Indeed, who says youth doesn’t know anything? When someone is faced with the prospect of having to fit a lifetime of experience into a potentially shorter time frame than most of us typically do, it can prompt one to grow up a lot faster than usual. Milla’s choices might not be the same as those we’d make, but she introduces us to possibilities that we would not ordinarily consider. It’s an example we could all learn from.
“Babyteeth” is far from the typical teen health crisis picture, mainly because it doesn’t dwell on the protagonist’s illness. Instead of presenting a story about an adolescent wrestling with disease, the film tells the tale of a teenager struggling to grow up who just happens to be sick. By presenting Milla’s story from this perspective, director Shannon Murphy defies expectations as she attempts to depict a challenge common to many of us that just happens to have an additional component appended to it, an approach that strives to portray the struggle to carry on and that ultimately serves to heighten the film’s emotional impact. To be sure, Milla’s illness is always lurking in the background, but the picture is more about life (and what we do with it) than about how much time we spend undergoing medical procedures that may or may not prove successful.
With a tautly written script, a superb ensemble cast (including Mendelsohn and Davis in some of their best performances) and a more than ample supply of supremely quirky humor, this excellent debut feature from filmmaker Murphy ushers the audience through a minefield of emotions (especially in the film’s concluding sequence), leaving viewers moved – and drained – by picture’s end. Admittedly, it may seem like the picture meanders at times (and, in fact, it occasionally does), but it’s a film that leaves viewers wondering what’s going to happen and evoking emotions in line with that, yielding reactions that are legitimately earned and not manipulated. Think of this as a slightly off-the-wall, bittersweet and decidedly more dysfunctional version of “Terms of Endearment” (1983), with elements of “Me and Earl and the Dying Girl” (2015) thrown in, and you have the idea. This is indeed an impressive offering from a promising new talent. Don’t miss it.
“Babyteeth” has primarily been playing at film festivals, and it will be screening at a few more. However, a general release appears to be in the offing sometime in the near future. Look for it at theaters and institutions that specialize in arthouse and independent cinema.

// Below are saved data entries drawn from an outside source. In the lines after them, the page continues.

-- ==== Sys2Proof/Machine/Separation.lean ====
section
/-!
DEFINITION. SEPARATION_CYCLE: the image that takes effect, holdings, the position latch, standstill, kinematics, the
measurement of every active pair, factors, actions and publication (R67 to R69, R74, R299 to R303, R307 to R324, R331,
R333, R338).
-/

namespace Sys2Proof.Machine

/-! ## A new image (R333, R338) -/

/-- A connection starts over under a new image: LOST when the image names it, else OFF (R306, R338). -/
def State.connAfresh (s : State) (c : Nat) : State :=
  let s := (s.setReg (A.SCONN_FRAMES c) 0).setFld (F.SCONN_STAT_lost_cnt c) 0
  s.setConnState c (if (Tab.find? s.saf.image.conns c).isSome then 2 else 0)

/-- The counters of a group return to 0, and its STOP.time comes from the image (R338). -/
def State.groupAfresh (s : State) (g : Nat) : State :=
  let s := s.setReg (A.SG_CNT g) 0
  match Tab.find? s.saf.image.groups g with
  | some r => s.setFld (F.GRP_STOP_time g) r.stopTime
  | none => s

/-- Under a new image what a home has recorded of a pitch stands only where the pitch still has that home (R321). -/
def State.sameHome (s : State) (im : SafImage) (k : Nat) : Bool :=
  s.pitchHome k == ((Tab.find? im.pitches k).getD {}).home

/-- A waiting image takes effect, all at once (R333, R338). -/
def State.imageEffect (s : State) : State :=
  match s.saf.waiting with
  | none => s
  | some (im, cmd) =>
    let s := s.each (List.range 64) State.pitchFree
    let s : State := { s with saf := { s.saf with
      image := im, waiting := none, first := true, conn := [], releases := [], givenBack := [], pos := [], ref := [], refTold := [],
      ends := [], unsure := [], disagree := [], onset := [],
      remote := s.saf.remote.filter fun e => s.sameHome im e.1, gives := s.saf.gives.filter fun e => s.sameHome im e.1 } }
    let s := s.each ((List.range 64).filter fun k => !s.pitchLocal k) State.remoteShow
    let s := (s.setFld F.MODE_SEP_rate (if im.sep then 1 else 0)).setFlag F.SAF_STATUS_sep im.sep
    let s := (s.setFlag F.SAF_STATUS_image_ok true).setReg A.SAF_IMG_REV (BitVec.ofNat 32 im.revision)
    let s := s.each (List.range 8) fun s k => s.setReg (A.SAF_IMG_DIGEST k) (BitVec.ofNat 32 (bytesAt im.digest (4 * k) 4))
    let s := ((s.setReg A.SAF_CYCLES 0).setFld F.SAF_DISAGREE_count 0).each (List.range 8) State.groupAfresh
    let s := (s.each (List.range 16) State.connAfresh).each (List.range 16) State.inputJudge
    s.finishDone? cmd

/-! ## Holdings (R319) -/

/-- The releases that arrived before the boundary, of this device's groups and of other nodes'. -/
def State.applyReleases (s : State) : State :=
  let own := s.saf.releases
  let others := s.saf.givenBack
  let s : State := { s with saf := { s.saf with releases := [], givenBack := [] } }
  let s := s.each own fun s r =>
    if s.flag (F.SPITCH_W_held r.1) && s.fld (F.SPITCH_W_group r.1) == r.2 then s.pitchFree r.1 else s
  s.each others fun s r => if s.fld (F.SPITCH_W_node r.1) == r.2 then s.pitchFree r.1 else s

/-- The earlier of two requests: by time, then node, then group (R319). -/
def PitchReq.before (own : Nat) (a b : PitchReq) : Bool :=
  let node (r : PitchReq) : Nat := if r.node = 0 then own else r.node
  a.time < b.time || (a.time == b.time && (node a < node b || (node a == node b && a.group ≤ b.group)))

/-- A free pitch of this home goes to the earliest request that its mask allows. -/
def State.grantPitch (s : State) (k : Nat) : State :=
  match Tab.find? s.saf.image.pitches k with
  | none => s
  | some p =>
    if !s.pitchLocal k || s.flag (F.SPITCH_W_held k) || s.fld (F.SPITCH_W_node k) ≠ 0 then s
    else
      let own := s.fld F.LNK_CFG_node
      let first := ((s.pitchQueue k).filter fun r => p.groups.testBit r.group).foldl
        (fun (m : Option PitchReq) (r : PitchReq) => match m with
          | none => some r
          | some x => if x.before own r then some x else some r) none
      match first with
      | none => s
      | some r =>
        let s := s.setPitchQueue k ((s.pitchQueue k).erase r)
        let s := ((s.setFld (F.SPITCH_W_group k) r.group).setFlag (F.SPITCH_W_held k) (r.node == 0)).setFld
          (F.SPITCH_W_node k) r.node
        let s := s.setFlag (F.SPITCH_W_requested k) (s.pitchWaits k)
        s.tally .pitch (.safety (64 + k)) (s.reg (A.SPITCH_W k)).toNat

/-! ## Positions (R300, R303, R323) -/

/-- The slice of a joint of a group (R98). -/
def State.jointSlice (s : State) (g j : Nat) : Option Nat := (s.groupSlices g)[j]?

/-- The joints of a group in the image, in joint order. -/
def State.jointsOf (s : State) (g : Nat) : List SJoint :=
  (List.range 16).filterMap fun j => s.saf.image.joints.find? fun x => x.group == g && x.joint == j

Many of us would no doubt like to live forever, even though most of us fully know that’s impossible. But, that aside, we nevertheless would at least like to have a long and fulfilling life, one that provides us a richness of experience and personal satisfaction. When it appears we might not get it, though, we must decide what to do with what’s available, no matter what the parameters of that opportunity might be. Under such circumstances, we could second-guess ourselves until the time runs out, which certainly doesn’t seem like a viable option. Or we could follow our hearts and tap into the beliefs we hold, having faith that they will provide us with what will serve us best. That’s often the case, and we should trust in that notion to obtain the fulfillment we seek – regardless of how much time we have left.